__WORK REQUEST__: Nothing but the lines below between the line holding "theorem State.tile_setTile_ne (s" and the line holding "t := by cases c <;> rfl", inclusive, should appear in the answer, each set down exactly.

RAW DATA START

-- ==== Sys2Proof/Laws/State.lean ====
section
/-!
SUPPORT. What each update of the state leaves in each field: one lemma per field per update, so that no proof unfolds a
record update.
-/

namespace Sys2Proof.Machine

@[simp] theorem State.tile_setTile_same (s : State) (g : Nat) (t : Tile) : (s.setTile g t).tile g = t :=
  Store.get_put_same _ _ _ _

@[simp] theorem State.setTile_setTile (s : State) (g : Nat) (t u : Tile) : (s.setTile g t).setTile g u = s.setTile g u := by
  simp [State.setTile]

theorem State.tile_setTile_ne (s : State) {g h : Nat} (t : Tile) (hg : h ≠ g) : (s.setTile g t).tile h = s.tile h :=
  Store.get_put_ne _ _ _ hg

theorem State.tile_setTile (s : State) (g h : Nat) (t : Tile) :
    (s.setTile g t).tile h = if h = g then t else s.tile h := by
  by_cases hg : h = g
  · subst hg; simp
  · simp [hg, State.tile_setTile_ne s t hg]

@[simp] theorem Tile.core_setCore_same (t : Tile) (c : CoreId) (k : Core) : (t.setCore c k).core c = k := by
  cases c <;> rfl

theorem Tile.core_setCore_ne (t : Tile) {c e : CoreId} (k : Core) (h : e ≠ c) : (t.setCore c k).core e = t.core e := by
  cases c <;> cases e <;> first | rfl | exact absurd rfl h

@[simp] theorem Tile.setCore_setCore (t : Tile) (c : CoreId) (k k' : Core) :
    (t.setCore c k).setCore c k' = t.setCore c k' := by cases c <;> rfl

@[simp] theorem Tile.setCore_core (t : Tile) (c : CoreId) : t.setCore c (t.core c) = t := by cases c <;> rfl

@[simp] theorem State.setTile_powered (s : State) (g : Nat) (t : Tile) : (s.setTile g t).powered = s.powered := rfl
@[simp] theorem State.setTile_now (s : State) (g : Nat) (t : Tile) : (s.setTile g t).now = s.now := rfl
@[simp] theorem State.setTile_ptp (s : State) (g : Nat) (t : Tile) : (s.setTile g t).ptp = s.ptp := rfl
@[simp] theorem State.setTile_ptpPend (s : State) (g : Nat) (t : Tile) : (s.setTile g t).ptpPend = s.ptpPend := rfl
@[simp] theorem State.setTile_hbm (s : State) (g : Nat) (t : Tile) : (s.setTile g t).hbm = s.hbm := rfl
@[simp] theorem State.setTile_poison (s : State) (g : Nat) (t : Tile) : (s.setTile g t).poison = s.poison := rfl
@[simp] theorem State.setTile_host (s : State) (g : Nat) (t : Tile) : (s.setTile g t).host = s.host := rfl
@[simp] theorem State.setTile_hostBad (s : State) (g : Nat) (t : Tile) : (s.setTile g t).hostBad = s.hostBad := rfl
@[simp] theorem State.setTile_hostPoison (s : State) (g : Nat) (t : Tile) : (s.setTile g t).hostPoison = s.hostPoison := rfl
@[simp] theorem State.setTile_parts (s : State) (g : Nat) (t : Tile) : (s.setTile g t).parts = s.parts := rfl
@[simp] theorem State.setTile_ctxs (s : State) (g : Nat) (t : Tile) : (s.setTile g t).ctxs = s.ctxs := rfl
@[simp] theorem State.setTile_cards (s : State) (g : Nat) (t : Tile) : (s.setTile g t).cards = s.cards := rfl
@[simp] theorem State.setTile_saved (s : State) (g : Nat) (t : Tile) : (s.setTile g t).saved = s.saved := rfl
@[simp] theorem State.setTile_asking (s : State) (g : Nat) (t : Tile) : (s.setTile g t).asking = s.asking := rfl
@[simp] theorem State.setTile_nextUid (s : State) (g : Nat) (t : Tile) : (s.setTile g t).nextUid = s.nextUid := rfl
@[simp] theorem State.setTile_nextCard (s : State) (g : Nat) (t : Tile) : (s.setTile g t).nextCard = s.nextCard := rfl
@[simp] theorem State.setTile_lastCtx (s : State) (g : Nat) (t : Tile) : (s.setTile g t).lastCtx = s.lastCtx := rfl
@[simp] theorem State.setTile_aborts (s : State) (g : Nat) (t : Tile) : (s.setTile g t).aborts = s.aborts := rfl
@[simp] theorem State.setTile_dev (s : State) (g : Nat) (t : Tile) : (s.setTile g t).dev = s.dev := rfl
@[simp] theorem State.setTile_hubBusy (s : State) (g : Nat) (t : Tile) : (s.setTile g t).hubBusy = s.hubBusy := rfl
@[simp] theorem State.setTile_flowSeq (s : State) (g : Nat) (t : Tile) : (s.setTile g t).flowSeq = s.flowSeq := rfl
@[simp] theorem State.setTile_txq (s : State) (g : Nat) (t : Tile) : (s.setTile g t).txq = s.txq := rfl
@[simp] theorem State.setTile_txFree (s : State) (g : Nat) (t : Tile) : (s.setTile g t).txFree = s.txFree := rfl
@[simp] theorem State.setTile_htxHead (s : State) (g : Nat) (t : Tile) : (s.setTile g t).htxHead = s.htxHead := rfl
@[simp] theorem State.setTile_migs (s : State) (g : Nat) (t : Tile) : (s.setTile g t).migs = s.migs := rfl
@[simp] theorem State.setTile_crossed (s : State) (g : Nat) (t : Tile) : (s.setTile g t).crossed = s.crossed := rfl
@[simp] theorem State.setTile_remote (s : State) (g : Nat) (t : Tile) : (s.setTile g t).remote = s.remote := rfl
@[simp] theorem State.setTile_peers (s : State) (g : Nat) (t : Tile) : (s.setTile g t).peers = s.peers := rfl
@[simp] theorem State.setTile_hostAcks (s : State) (g : Nat) (t : Tile) : (s.setTile g t).hostAcks = s.hostAcks := rfl
@[simp] theorem State.setTile_out (s : State) (g : Nat) (t : Tile) : (s.setTile g t).out = s.out := rfl
@[simp] theorem State.setTile_counts (s : State) (g : Nat) (t : Tile) : (s.setTile g t).counts = s.counts := rfl
@[simp] theorem State.setTile_telSeq (s : State) (g : Nat) (t : Tile) : (s.setTile g t).telSeq = s.telSeq := rfl
@[simp] theorem State.setTile_plim (s : State) (g : Nat) (t : Tile) : (s.setTile g t).plim = s.plim := rfl
@[simp] theorem State.setTile_monument (s : State) (g : Nat) (t : Tile) : (s.setTile g t).monument = s.monument := rfl
@[simp] theorem State.setTile_flashing (s : State) (g : Nat) (t : Tile) : (s.setTile g t).flashing = s.flashing := rfl
@[simp] theorem State.setTile_spares (s : State) (g : Nat) (t : Tile) : (s.setTile g t).spares = s.spares := rfl
@[simp] theorem State.setTile_broken (s : State) (g : Nat) (t : Tile) : (s.setTile g t).broken = s.broken := rfl
@[simp] theorem State.setTile_downPorts (s : State) (g : Nat) (t : Tile) :
    (s.setTile g t).downPorts = s.downPorts := rfl
@[simp] theorem State.setTile_badFrames (s : State) (g : Nat) (t : Tile) :
    (s.setTile g t).badFrames = s.badFrames := rfl
@[simp] theorem State.setTile_guardband (s : State) (g : Nat) (t : Tile) :
    (s.setTile g t).guardband = s.guardband := rfl
@[simp] theorem State.setTile_calib (s : State) (g : Nat) (t : Tile) : (s.setTile g t).calib = s.calib := rfl
@[simp] theorem State.setTile_rising (s : State) (g : Nat) (t : Tile) : (s.setTile g t).rising = s.rising := rfl
@[simp] theorem State.setTile_deadDies (s : State) (g : Nat) (t : Tile) : (s.setTile g t).deadDies = s.deadDies := rfl
@[simp] theorem State.setTile_agenda (s : State) (g : Nat) (t : Tile) : (s.setTile g t).agenda = s.agenda := rfl
@[simp] theorem State.setTile_turn (s : State) (g : Nat) (t : Tile) : (s.setTile g t).turn = s.turn := rfl
@[simp] theorem State.setTile_later (s : State) (g : Nat) (t : Tile) : (s.setTile g t).later = s.later := rfl
@[simp] theorem State.setTile_ends (s : State) (g : Nat) (t : Tile) : (s.setTile g t).ends = s.ends := rfl
@[simp] theorem State.setTile_cur (s : State) (g : Nat) (t : Tile) : (s.setTile g t).cur = s.cur := rfl
@[simp] theorem State.setTile_fresh (s : State) (g : Nat) (t : Tile) : (s.setTile g t).fresh = s.fresh := rfl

RAW DATA END

__RESPONSE TO THIS TASK__:
theorem State.tile_setTile_ne (s : State) {g h : Nat} (t : Tile) (hg : h ≠ g) : (s.setTile g t).tile h = s.tile h :=
  Store.get_put_ne _ _ _ hg

theorem State.tile_setTile (s : State) (g h : Nat) (t : Tile) :
    (s.setTile g t).tile h = if h = g then t else s.tile h := by
  by_cases hg : h = g
  · subst hg; simp
  · simp [hg, State.tile_setTile_ne s t hg]

@[simp] theorem Tile.core_setCore_same (t : Tile) (c : CoreId) (k : Core) : (t.setCore c k).core c = k := by
  cases c <;> rfl

theorem Tile.core_setCore_ne (t : Tile) {c e : CoreId} (k : Core) (h : e ≠ c) : (t.setCore c k).core e = t.core e := by
  cases c <;> cases e <;> first | rfl | exact absurd rfl h

@[simp] theorem Tile.setCore_setCore (t : Tile) (c : CoreId) (k k' : Core) :
    (t.setCore c k).setCore c k' = t.setCore c k' := by cases c <;> rfl

@[simp] theorem Tile.setCore_core (t : Tile) (c : CoreId) : t.setCore c (t.core c) = t := by cases c <;> rfl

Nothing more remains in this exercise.